- [Exercise] Go through the data and copy each line where the word "RouteClass" shows up.

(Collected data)
-- ==== Sys2Proof/Machine/Readers.lean ====
section
/-! DEFINITION. The shared operations of the Reader Isolation Unit (chapter 07): leaving service, the error
counter, the route table, supervision, the probe, and what a reader's slot sends. -/

namespace Sys2Proof.Machine

open Sys2Proof

/-! ## Codes of the part's own reader messages (R202) -/

def codeNothing : Byte := 0#8
def codeStatus : Byte := 1#8
def codePoll : Byte := 2#8
def codeFigures : Byte := 3#8

/-- Bit 0 alive, bit 1 tamper-ok of a valid STATUS (R132, R202). -/
structure StatusFlags where
  alive    : Bool
  tamperOk : Bool
  deriving DecidableEq, Repr

/-- A valid STATUS is its code and one flags byte (R132). -/
def statusOf : List Byte → Option StatusFlags
  | [code, flags] => if code = codeStatus then some ⟨flags.getLsbD 0, flags.getLsbD 1⟩ else none
  | _ => none

/-! ## Leaving service (R119) -/

/-- A reader slot in progress is abandoned: its answer is not taken (R119; log 21). -/
def abandonReaderSlot (sd : Side) (s : State) : State :=
  match s.lbc.slot with
  | some sl =>
    if sl.slotId = .reader sd then s.withLbc { s.lbc with slot := some { sl with take := false } } else s
  | none => s

/-- Entry to OFF, QUARANTINED or TAMPERED (R119). -/
def cutReader (sd : Side) (st : ReaderState) (hold : HoldTimer) (report : Bool) (s : State) : State :=
  let r := s.reader sd
  let s1 := abandonReaderSlot sd
    (s.withReader sd
      { r with
        state := st
        probe := none
        hold := hold
        up := []
        down := []
        flushed := wrap32 (r.flushed + (r.up.length + r.down.length)) })
  if report then raise (.readerOut sd) s1 else s1

/-- Entry to OFF: only ABSENT raises the event (R119). -/
def enterOff (sd : Side) (reason : OffReason) (s : State) : State :=
  cutReader sd (.off reason) .stopped (reason == .absent) s

/-- Entry to QUARANTINED starts the hold timer (R119, R134). -/
def enterQuarantined (sd : Side) (s : State) : State :=
  cutReader sd .quarantined (.running (s.now + 1000 * s.cfg.timers.hold)) true s

/-- A tamper report; a reader already TAMPERED is not changed (R135). -/
def enterTampered (sd : Side) (s : State) : State :=
  if (s.reader sd).state = .tampered then s else cutReader sd .tampered .stopped true s

/-- OFF with POWER, but for a TAMPERED reader (R140). -/
def powerOff (sd : Side) (s : State) : State :=
  if (s.reader sd).state = .tampered then s else enterOff sd .power s

def powerOffReaders (s : State) : State := powerOff .b (powerOff .a s)

/-! ## Error counter (R133) -/

/-- An error of an ATTACHED reader: the counter held at the threshold, quarantine when it is reached. -/
def countReaderError (sd : Side) (s : State) : State :=
  let r := s.reader sd
  let e := min (r.err + 1) s.cfg.thresholds.reader
  let s1 := s.withReader sd { r with err := e }
  if e = s.cfg.thresholds.reader then enterQuarantined sd s1 else s1

/-- A good frame routed FORWARD or SUPERVISOR. -/
def countReaderGood (sd : Side) (s : State) : State :=
  s.withReader sd { s.reader sd with err := (s.reader sd).err - 1 }

def countDrop (sd : Side) (s : State) : State :=
  s.withReader sd { s.reader sd with drops := wrap32 ((s.reader sd).drops + 1) }

def countViolation (sd : Side) (s : State) : State :=
  s.withReader sd { s.reader sd with violations := wrap32 ((s.reader sd).violations + 1) }

/-! ## Route table (R120, R121) -/

/-- What the table makes of a frame. -/
inductive RouteClass where
  | noRow
  | tooLong
  | act (a : RouteAction)
  deriving DecidableEq, Repr

/-- The row is in use, of the source, and its code range holds the code. -/
def RouteRow.matchesCode (r : RouteRow) (src : RouteSource) (code : Nat) : Bool :=
  r.inUse && r.source == src && decide (r.low ≤ code) && decide (code ≤ r.high)

/-- Classification by the first matching row (R121). -/
def classifyFrame (rows : List RouteRow) (src : RouteSource) (payload : List Byte) : RouteClass :=
  match rows.find? fun r => r.matchesCode src (payload.headD 0#8).toNat with
  | none => .noRow
  | some r => if r.maxLen < payload.length then .tooLong else .act r.action

/-! ## Answers of a reader (R130, R132, R138) -/

/-- A reader or display answer as taken (R100). -/
inductive Answer where
  | none
  | bad
  | good (payload : List Byte)
  deriving DecidableEq, Repr

/-- Supervision of an ATTACHED reader (R132). -/
def supervise (sd : Side) (payload : List Byte) (s : State) : State :=
  match statusOf payload with
  | none => countDrop sd s
  | some f =>
    if f.tamperOk = false then enterTampered sd s
    else if f.alive = false then enterOff sd .absent s
    else s

/-- A good frame of an ATTACHED reader delivered by the route table (R122, R130, R133). -/
def deliverReaderFrame (sd : Side) (payload : List Byte) (s : State) : State :=
  match classifyFrame s.cfg.routes (.reader sd) payload with
  | .tooLong => countReaderError sd s
  | .noRow => countReaderError sd (countViolation sd s)
  | .act .violation => countReaderError sd (countViolation sd s)
  | .act .drop => countDrop sd s
  | .act .supervisor => supervise sd payload (countReaderGood sd s)
  | .act .forward =>
      let s1 := countReaderGood sd s
      s1.withReader sd { s1.reader sd with up := (s1.reader sd).up ++ [payload] }

/-- A neutral answer: an empty payload or NOTHING alone (R130). -/
def neutralAnswer (payload : List Byte) : Bool := payload.isEmpty || payload == [codeNothing]

def takeAttachedAnswer (sd : Side) (ans : Answer) (s : State) : State :=
  match ans with
  | .none => countReaderError sd s
  | .bad => countReaderError sd s
  | .good payload => if neutralAnswer payload then s else deliverReaderFrame sd payload s

/-- Entry to ATTACHED (R138). -/
def attachReader (sd : Side) (s : State) : State :=
  s.withReader sd { s.reader sd with state := .attached, probe := none, err := 0, lastFigures := none }

/-- The answer of a probing reader (R138). -/
def takeProbeAnswer (sd : Side) (ans : Answer) (s : State) : State :=
  match ans with
  | .good payload =>
    match statusOf payload with
    | none => s
    | some f =>
      if f.tamperOk = false then enterTampered sd s
      else if f.alive then attachReader sd s
      else s
  | _ => s

def takeReaderAnswer (sd : Side) (ans : Answer) (s : State) : State :=
  match (s.reader sd).state with
  | .attached => takeAttachedAnswer sd ans s
  | .probing => takeProbeAnswer sd ans s
  | _ => s

/-! ## Live mirror and the reader's slot (R32, R128, R129) -/

/-- The live mirror of a side (R32). -/
structure Mirror where
  state     : Nat
  hose      : Nat
  volume    : Nat
  amount    : Nat
  price     : Nat
  elapsed   : Nat
  saturated : Bool
  deriving DecidableEq, Repr

def liveMirror (s : State) (sd : Side) : Mirror :=
  match (s.sideState sd).sale? with
  | some ctx =>
    ⟨(s.sideState sd).num, ctx.hose.num, ctx.figures.volume, ctx.figures.amount, ctx.latch.price,
      elapsedSeconds s.now ctx.figures.start, ctx.figures.saturated⟩
  | none => ⟨(s.sideState sd).num, 0, 0, 0, 0, 0, false⟩

/-- The payload of a FIGURES frame (R129, R202). -/
def figuresPayload (s : State) (sd : Side) : List Byte :=
  let m := liveMirror s sd
  codeFigures :: (byte1 m.state ++ byte1 m.hose ++ be 3 m.volume ++ be 3 m.amount ++ be 3 m.price)

/-- What the RIU does with a reader's slot (R128). -/
inductive SlotChoice where
  | skip
  | down (payload : List Byte) (rest : List (List Byte))
  | figures
  | poll
  deriving DecidableEq, Repr

/-- A FIGURES frame is due (R128 case 5). -/
def figuresDue (s : State) (sd : Side) : Bool :=
  s.cfg.thresholds.feed.get sd && (s.sideState sd).sale?.isSome &&
  match (s.reader sd).lastFigures with
  | none => true
  | some t => decide (t + Config.figuresTime ≤ s.now)

/-- The choice of R128. -/
def slotChoice (s : State) (sd : Side) : SlotChoice :=
  let r := s.reader sd
  match r.state with
  | .off _ => .skip
  | .quarantined => .skip
  | .tampered => .skip
  | .probing => if r.probe = none ∨ 4 ≤ r.up.length then .skip else .poll
  | .attached =>
    if 4 ≤ r.up.length then .skip
    else match r.down with
      | payload :: rest => .down payload rest
      | [] => if figuresDue s sd then .figures else .poll

end Sys2Proof.Machine
end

- [Expected answer]
inductive RouteClass where
def classifyFrame (rows : List RouteRow) (src : RouteSource) (payload : List Byte) : RouteClass :=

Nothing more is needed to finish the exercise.